New York: Pulitzer Prize-winning author Harper Lee will publish her second novel more than 50 years after the release of her classic "To Kill a Mockingbird," her publisher said on Tuesday.

"Go Set a Watchman," which is set in the 1950s and features lead characters from "To Kill a Mockingbird" some 20 years older, is scheduled to be published on July 14 by publisher Harper. The book was actually written in the 1950s, before "To Kill a Mockingbird," and Lee, 88, thought it had been lost.

"It features the character known as Scout as an adult woman and I thought it a pretty decent effort," Lee said in a statement issued by Harper. "My editor, who was taken by the flashbacks to Scout's childhood, persuaded me to write a novel from the point of view of the young Scout.
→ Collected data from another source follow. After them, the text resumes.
-- ==== Sys2Proof/Word.lean ====
section
/-! DEFINITION. The two widths of the block: a byte of data and a 16-bit op-word or result word. -/

namespace Sys2Proof

/-- `Byte` is an unsigned integer in `0 .. 255`, 8 bits, bit 0 least significant (00_scope.md R9). -/
abbrev Byte := BitVec 8

/-- An op-word (30_encoding.md R80) or a result word (R85): exactly 16 bits. -/
abbrev Word := BitVec 16

end Sys2Proof
end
I was a first-time writer so I did as I was told."

In "Go Set a Watchman," Scout returns from New York to visit her father, Atticus, in the fictional town of Maycomb, where she struggles with personal and political issues and tries to understand her father's view toward society as well as her own conflicted feelings about her hometown.

Lee thought the text of the book had been lost and was surprised when her attorney, Tonja Carter, unearthed it.

"To Kill a Mockingbird," the story of race and growing up in Alabama in the 1930s, was based loosely on Lee's own experiences. It was published in 1960 just as the U.S. civil rights movement was gaining momentum and became required reading in many American schools.

The book, which has sold an estimated 30 million copies, has resonated with readers across cultural lines.

"It's important for the issues that it raised about gender and race differences," said Thadious Davis, a University of Pennsylvania professor of English who specializes in African-American and Southern literature.

American novelist biographer Charles Shields said that "To Kill a Mockingbird" found success in part because "it poses the fundamental question of how do I get along with people who are different from me?"

Shields said he first came across references to "Go Set a Watchman" while reading early correspondence between Lee and her literary agent while researching his acclaimed biography about Lee.

Shields said the recent death of sister Alice Lee, a lawyer who was seen as the manager of Harper Lee's career, may have eased the way for the second novel to be published.